WASA News & Views - September 2000


Proposed Monroe Ethanol Plant

Plans for a 40 million-gallon ethanol production facility in the City of Monroe were announced two weeks ago. Badger State Ethanol LLC (BSE) made their initial announcement during the City of Monroe Common Council Meeting. The co-founders of BSE, Dr. Gary Kramer and John Malchine also shared their plans directly with WASA members during the annual District Meetings in Whitewater and Dodgeville last week.

"We have completed our evaluation of sites and Monroe is our choice," stated Gary Kramer, President and Co-Founder of BSE. "Our meetings with utility representatives, city staff, and suppliers, indicate that Monroe meets our siting requirements and business goals."

Badger State Ethanol, a start-up LLC, intends to build a corn-based grain, dry-mill manufacturing plant which is expected to produce 40 million gallons annually of denatured fuel grade ethanol, 128,574 tons of dried distiller grains and 112,200 tons of CO2. The company estimates that it will require 14.3 million bushels of corn to produce these products. The $60 million project will include construction of the production plant and support structures, major improvements to the rail system, and other infrastructure improvements. According to BSE, approximately 41 skilled and semi-skilled positions will be created by the project directly.
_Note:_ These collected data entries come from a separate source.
/-- R89, an inference of the spec: a streamed computation and LOAD followed by CRC.COMPUTE leave the same checksum,
from any state with an idle port. -/
def Obligations.StreamAndBlockAgree : Prop :=
  ∀ (s : State) (bs : List Byte), s.cfg.valid = true →
    (∃ t, run (bs.length + 1) { s with issue := presented (streamCmds bs) } = .next t ∧ t.crc = crc16 s.cfg.polyR bs) ∧
    (s.mem.wf → bs.length ≤ s.cfg.frameMax →
      ∃ t, run (bs.length + 2) { s with issue := presented (loadCmds bs ++ [.crcCompute]) } = .next t ∧
        t.crc = crc16 s.cfg.polyR bs ∧ t.content = bs)

/-- R17's last sentences, over every step: only these four commands, and the hardware reset, write CRC. -/
def Obligations.WritersOfCrc : Prop :=
  ∀ s t : State, step s = .next t → t.crc ≠ s.crc →
    (∃ es, s.issue = .hardwareReset :: es) ∨
      ∃ w es i, s.issue = .command w :: es ∧ decode w = .ok i ∧
        (i = .crcInit ∨ (∃ b, i = .crcUpdate b) ∨ i = .crcCompute ∨ i = .rst)

/-! ## The Frame Codec -/

/-- R104: a request that its schema accepts gets its checksum, low byte first; every other content raises
ConstructionError and stays. -/
def Obligations.FrmEncodeAppendsTheChecksum : Prop :=
  decode 0x8000#16 = .ok .frmEncode ∧
    ∀ s : State, s.cfg.valid = true → s.mem.wf →
      let a := s.content.getD 0 0#8
      let c := s.content.getD 1 0#8
      let good := 2 ≤ s.len ∧ ∃ x, s.cfg.schema c = some x ∧ s.len - 2 = x.reqPlen ∧ ¬(a = 0#8 ∧ x.valueRead = true)
      let k := crc16 s.cfg.polyR s.content
      (¬good → exec .frmEncode s = .next { s with
        st := { s.st with rValid := false, ok := false, err := 7#4, lastOp := 0x8#4 }, resp := ⟨0#8, 0#8, 0⟩,
        rsps := ⟨false, 7#4, 0#32⟩ :: s.rsps }) ∧
      (good → ∃ t, exec .frmEncode s = .next t ∧ t.content = s.content ++ [lo8 k, hi8 k] ∧
        (∀ i, i ≠ s.len → i ≠ s.len + 1 → t.mem.read i = s.mem.read i) ∧
        { t with mem := s.mem } = { s with
          len := s.len + 2, st := { s.st with rValid := false, ok := true, err := 0#4, lastOp := 0x8#4 },
          resp := ⟨0#8, 0#8, 0⟩, rsps := ⟨true, 0#4, BitVec.ofNat 32 (s.len + 2)⟩ :: s.rsps })

/-- R105: the checks of `frame_decode` in their order. -/
def Obligations.FrameDecodeCheckOrder : Prop :=
  ∀ (cfg : Config) (f : List Byte) (c : Byte),
    (f.length < 4 → frameDecode cfg f c = .error .truncated) ∧
    (4 ≤ f.length →
      (crcVerify cfg.polyR f = false → frameDecode cfg f c = .error .checksumMismatch) ∧
      (crcVerify cfg.polyR f = true →
        (∀ k, cfg.nakCode (f.getD 1 0#8) = some k → frameDecode cfg f c = .error (.nak k)) ∧
        (cfg.nakCode (f.getD 1 0#8) = none →
          (cfg.schema c = none → frameDecode cfg f c = .error .unknownCommand) ∧
          (∀ x, cfg.schema c = some x →
            (f.length - 4 ≠ x.respDlen → frameDecode cfg f c = .error .badLength) ∧
            (f.length - 4 = x.respDlen → frameDecode cfg f c =
              .ok ⟨f.getD 0 0#8, f.getD 1 0#8, (f.drop 2).take (f.length - 4)⟩)))))

/-- R106: what FRM.DECODE does with the result of `frame_decode` on the content. -/
def Obligations.FrmDecodeSetsTheResponse : Prop :=
  (∀ c : Byte, decode (0x90#8 ++ c) = .ok (.frmDecode c)) ∧
    ∀ (c : Byte) (s : State),
      (∀ e, frameDecode s.cfg s.content c = .error e → exec (.frmDecode c) s = .next { s with
        st := { s.st with rValid := false, ok := false, err := e.code, lastOp := 0x9#4 }, resp := ⟨0#8, 0#8, 0⟩,
        nakc := (match e with
          | .nak k => k
          | _ => 0#8),
        rsps := ⟨false, e.code, match e with
          | .nak k => k.setWidth 32
          | _ => 0#32⟩ :: s.rsps }) ∧
      (∀ r, frameDecode s.cfg s.content c = .ok r → exec (.frmDecode c) s = .next { s with
        st := { s.st with rValid := true, ok := true, err := 0#4, lastOp := 0x9#4 },
        resp := ⟨s.content.getD 0 0#8, s.content.getD 1 0#8, s.len - 4⟩, nakc := 0#8,
        rsps := ⟨true, 0#4, BitVec.ofNat 32 (s.len - 4)⟩ :: s.rsps })

/-- R110, an inference of the spec: an encoded request verifies, splits into what it was built from, and decodes as a
response exactly when its status is no NAK and the expected length is its own. -/
def Obligations.FrameRoundTrip : Prop :=
  ∀ (cfg : Config) (a c : Byte) (p f : List Byte), frameEncode cfg a c p = .ok f →
    crcVerify cfg.polyR f = true ∧ f.length = p.length + 4 ∧ frameSplit f = (a, c, p) ∧
      ∀ c', frameDecode cfg f c' = .ok ⟨a, c, p⟩ ↔
        cfg.nakCode c = none ∧ ∃ x, cfg.schema c' = some x ∧ x.respDlen = p.length

/-- R111, an inference of the spec: a single-bit error in a frame that passed the first two checks is a
ChecksumMismatch. -/
def Obligations.FrameSingleBitError : Prop :=
  ∀ (cfg : Config) (f g : List Byte) (c : Byte), cfg.polyR ≠ 0#16 →
    frameDecode cfg f c ≠ .error .truncated → frameDecode cfg f c ≠ .error .checksumMismatch →
    DiffersInOneBit f g → frameDecode cfg g c = .error .checksumMismatch

/-- R107, an inference of the spec: after a failed FRM.DECODE nothing of the frame is exposed as a Response: the
response registers are 0 and VAL.DECODE answers NoFrame. The one datum it does expose is the NAK code, in NAKC and
DATA, and only of a frame whose checksum passed. -/
def Obligations.FailedDecodeExposesNoResponse : Prop :=
  ∀ (c : Byte) (s : State) (e : Err), frameDecode s.cfg s.content c = .error e →
    ∃ t, exec (.frmDecode c) s = .next t ∧ t.st.rValid = false ∧ t.resp = ⟨0#8, 0#8, 0⟩ ∧
      (∃ r, t.rsps = r :: s.rsps ∧ r.ok = false ∧
        (∀ k, e = .nak k → crcVerify s.cfg.polyR s.content = true ∧ t.nakc = k ∧ r.data = k.setWidth 32) ∧
        ((∀ k, e ≠ .nak k) → t.nakc = 0#8 ∧ r.data = 0#32)) ∧
      ∀ c', ∃ u, exec (.valDecode c') t = .next u ∧ u.rsps = ⟨false, 10#4, 0#32⟩ :: t.rsps ∧ u.resp = ⟨0#8, 0#8, 0⟩

/-- R21: what writes NAKC, over every step. -/
def Obligations.WritersOfNakc : Prop :=
  (∀ (c : Byte) (s : State), ∃ t, exec (.frmDecode c) s = .next t ∧
    (∀ k, frameDecode s.cfg s.content c = .error (.nak k) → t.nakc = k) ∧
    ((∀ k, frameDecode s.cfg s.content c ≠ .error (.nak k)) → t.nakc = 0#8)) ∧
  (∀ s : State, ∃ t, exec .rst s = .next t ∧ t.nakc = 0#8) ∧
  (∀ s t : State, step s = .next t → t.nakc ≠ s.nakc →
    (∃ es, s.issue = .hardwareReset :: es) ∨
      ∃ w es i, s.issue = .command w :: es ∧ decode w = .ok i ∧ ((∃ c, i = .frmDecode c) ∨ i = .rst))

/-- The gate of R20, over every command: the five commands drop the response, FRM.DECODE holds one only on success,
and no other command touches it. -/
def Obligations.ResponseGate : Prop :=
  ∀ (i : Instr) (s t : State), exec i s = .next t →
    (match i with
      | .bufClr | .bufPush _ | .frmEncode | .rst => t.st.rValid = false ∧ t.resp = ⟨0#8, 0#8, 0⟩
      | .frmDecode c =>
          (t.st.rValid = true ↔ ∃ r, frameDecode s.cfg s.content c = .ok r) ∧
            (t.st.rValid = false → t.resp = ⟨0#8, 0#8, 0⟩)
      | .bufRead _ | .crcInit | .crcUpdate _ | .crcCompute | .crcVerify | .valDecode _ | .regRead _ =>
          t.st.rValid = s.st.rValid ∧ t.resp = s.resp)

/-! ## The Value Decoder -/

/-- R118: what VAL.DECODE does with the result of `value_decode` on the raw payload. -/
def Obligations.ValDecodeStoresTheMeasurement : Prop :=
  (∀ c : Byte, decode (0xA0#8 ++ c) = .ok (.valDecode c)) ∧
    ∀ (c : Byte) (s : State), s.cfg.valid = true →
      let failing := fun (code : Nibble) => exec (.valDecode c) s = .next { s with
        st := { s.st with vValid := false, ok := false, err := code, lastOp := 0xA#4 }, val := .zero,
        rsps := ⟨false, code, 0#32⟩ :: s.rsps }
      (s.st.rValid = false → failing 10#4) ∧
      (s.st.rValid = true → 2 + s.resp.plen ≤ s.len →
        let q := (s.content.drop 2).take s.resp.plen
        (∀ e, valueDecode s.cfg c q = .error e → failing e.code) ∧
        (∀ m, valueDecode s.cfg c q = .ok m → ∃ t, exec (.valDecode c) s = .next t ∧
          t.val.kind = m.kind ∧ t.val.cnt.toNat = m.slots.length ∧
          (∀ i : Fin 16, t.val.raw[i] = ((m.slots[i.val]?).elim 0#32 (·.raw))
            ∧ t.val.div[i] = ((m.slots[i.val]?).elim 0#32 (·.div))
            ∧ t.val.qty[i] = ((m.slots[i.val]?).elim 0#8 (·.qty))) ∧
          { t with val := s.val } = { s with
            st := { s.st with vValid := true, ok := true, err := 0#4, lastOp := 0xA#4 },
            rsps := ⟨true, 0#4, BitVec.ofNat 32 m.slots.length⟩ :: s.rsps }))

/-- R22, over every step: VAL.DECODE, RST and the hardware reset alone write the value registers and V_VALID. -/
def Obligations.WritersOfTheValueRegisters : Prop :=
  ∀ s t : State, step s = .next t → (t.val ≠ s.val ∨ t.st.vValid ≠ s.st.vValid) →
    (∃ es, s.issue = .hardwareReset :: es) ∨
      ∃ w es i, s.issue = .command w :: es ∧ decode w = .ok i ∧ ((∃ c, i = .valDecode c) ∨ i = .rst)

/-- R121: ENERGY. -/
def Obligations.EnergyTotals : Prop :=
  ∀ (cfg : Config) (c : Byte) (q : List Byte) (n : Nat) (d : FieldDesc), cfg.layoutOf c = some (.energy n d) →
    let x := fun j => (q.drop (j * d.width)).take d.width
    (q.length ≠ n * d.width → valueDecode cfg c q = .error .badLength) ∧
    (q.length = n * d.width →
      ((∃ j, j < n ∧ fieldOk d (x j) = false) → valueDecode cfg c q = .error .badDigit) ∧
      ((∀ j, j < n → fieldOk d (x j) = true) → ∃ m, valueDecode cfg c q = .ok m ∧ m.kind = .energy ∧
        m.slots.length = n ∧ ∀ j, j < n →
          m.slots[j]? = some ⟨BitVec.ofNat 32 (fieldRaw d (x j)), BitVec.ofNat 32 d.div, d.qty⟩))

/-- R122: INSTANT. -/
def Obligations.InstantaneousQuantities : Prop :=
  ∀ (cfg : Config) (c : Byte) (q : List Byte) (ds : List FieldDesc), cfg.layoutOf c = some (.instant ds) →
    let o := fun j => ((ds.take j).map (·.width)).sum
    let x := fun j (d : FieldDesc) => (q.drop (o j)).take d.width
    (q.length ≠ o ds.length → valueDecode cfg c q = .error .badLength) ∧
    (q.length = o ds.length →
      ((∃ (j : Nat) (d : FieldDesc), ds[j]? = some d ∧ fieldOk d (x j d) = false) → valueDecode cfg c q = .error .badDigit) ∧
      ((∀ (j : Nat) (d : FieldDesc), ds[j]? = some d → fieldOk d (x j d) = true) → ∃ m, valueDecode cfg c q = .ok m ∧ m.kind = .instant ∧
        m.slots.length = ds.length ∧ ∀ (j : Nat) (d : FieldDesc), ds[j]? = some d →
          m.slots[j]? = some ⟨BitVec.ofNat 32 (fieldRaw d (x j d)), BitVec.ofNat 32 d.div, d.qty⟩))

/-- R125: DATETIME. -/
def Obligations.DateAndTime : Prop :=
  ∀ (cfg : Config) (c : Byte) (q : List Byte), cfg.layoutOf c = some .datetime →
    (q.length ≠ 6 → valueDecode cfg c q = .error .badLength) ∧
    (q.length = 6 → (∃ b ∈ q, bcdOk b = false) → valueDecode cfg c q = .error .badDigit) ∧
    (∀ b0 b1 b2 b3 b4 b5 : Byte, q = [b0, b1, b2, b3, b4, b5] → (∀ b ∈ q, bcdOk b = true) →
      valueDecode cfg c q = .ok ⟨.datetime,
        [⟨BitVec.ofNat 32 (bcd2 b0), 1#32, 0x10#8⟩, ⟨BitVec.ofNat 32 (bcd2 b1), 1#32, 0x11#8⟩,
         ⟨BitVec.ofNat 32 (bcd2 b2), 1#32, 0x12#8⟩, ⟨BitVec.ofNat 32 (bcd2 b3), 1#32, 0x13#8⟩,
         ⟨BitVec.ofNat 32 (bcd2 b4), 1#32, 0x14#8⟩, ⟨BitVec.ofNat 32 (bcd2 b5), 1#32, 0x15#8⟩]⟩)

/-- R119's first two checks: no layout, then the wrong length; and R126: nothing else than these three errors. -/
def Obligations.ValueDecodeErrors : Prop :=
  ∀ (cfg : Config) (c : Byte) (q : List Byte),
    ((cfg.schema c = none ∨ ∃ x, cfg.schema c = some x ∧ x.layout = none) →
      valueDecode cfg c q = .error .unknownCommand) ∧
    (∀ x l, cfg.schema c = some x → x.layout = some l → q.length ≠ l.byteLen →
      valueDecode cfg c q = .error .badLength) ∧
    (∀ e, valueDecode cfg c q = .error e → e = .unknownCommand ∨ e = .badLength ∨ e = .badDigit)

/-- R117. -/
def Obligations.PackedBcd : Prop :=
  (∀ hi lo : Nibble, (bcdOk (hi ++ lo) = true ↔ hi.toNat ≤ 9 ∧ lo.toNat ≤ 9) ∧
    bcd2 (hi ++ lo) = 10 * hi.toNat + lo.toNat) ∧
  (∀ b : Byte, bcdOk b = true → bcd2 b ≤ 99) ∧ bcd2 0x59#8 = 59

/-- R120: which fields are good, and what a good field's raw is: the digit of significance `k`, in base 256 or 100, is
byte `perm[k]` of the field, and there are W digits, so the raw is below 256^W or 100^W and fits 32 bits. Digits and
bound together leave one number. -/
def Obligations.FieldRawDigits : Prop :=
  ∀ (d : FieldDesc) (x : List Byte), FieldLegal d → x.length = d.width →
    (d.enc = .bin → fieldOk d x = true ∧ fieldRaw d x < 256 ^ d.width ∧
      ∀ k < d.width, ∃ j b, d.perm[k]? = some j ∧ x[j]? = some b ∧ fieldRaw d x / 256 ^ k % 256 = b.toNat) ∧
    (d.enc = .bcd → (fieldOk d x = true ↔ ∀ k < d.width, ∃ b, x[k]? = some b ∧ bcdOk b = true) ∧
      (fieldOk d x = true → fieldRaw d x < 100 ^ d.width ∧
        ∀ k < d.width, ∃ j b, d.perm[k]? = some j ∧ x[j]? = some b ∧ fieldRaw d x / 100 ^ k % 100 = bcd2 b)) ∧
    (fieldOk d x = true → fieldRaw d x < 2 ^ 32)

/-- R127, an inference of the spec: a decoded Measurement has 1 to 16 slots, every divisor is at least 1, and a date
or time number is at most 99. -/
def Obligations.MeasurementBounds : Prop :=
  ∀ (cfg : Config) (c : Byte) (q : List Byte) (m : Measurement), cfg.valid = true → valueDecode cfg c q = .ok m →
    1 ≤ m.slots.length ∧ m.slots.length ≤ 16 ∧
      (∀ x ∈ m.slots, 1 ≤ x.div.toNat ∧ (viewFrac x.raw x.div).toNat < x.div.toNat) ∧
      (m.kind = .datetime → ∀ x ∈ m.slots, x.raw.toNat ≤ 99)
In order to move the project forward, the 40 acre proposed site, located off Bethal Road, on the southwest side of Monroe, must be annexed to the City and the City's Tax Increment Financing District amended. In addition, there are several infrastructure requirements. This project will rely heavily on rail, both for corn receiving and for product distribution. It is expected that the majority of corn will arrive at the site via rail, although nearby corn will arrive by truck. The proposed site is located at the end of a rail line currently operated by the Wisconsin and Southern Railroad. Significant on-site and off-site rail improvements are planned. The City intends to work with the Wisconsin Departments of Commerce and Transportation to secure grants to complete the infrastructure improvements including a state transportation grant that would help build a $1.2 million railroad spur to the plant site.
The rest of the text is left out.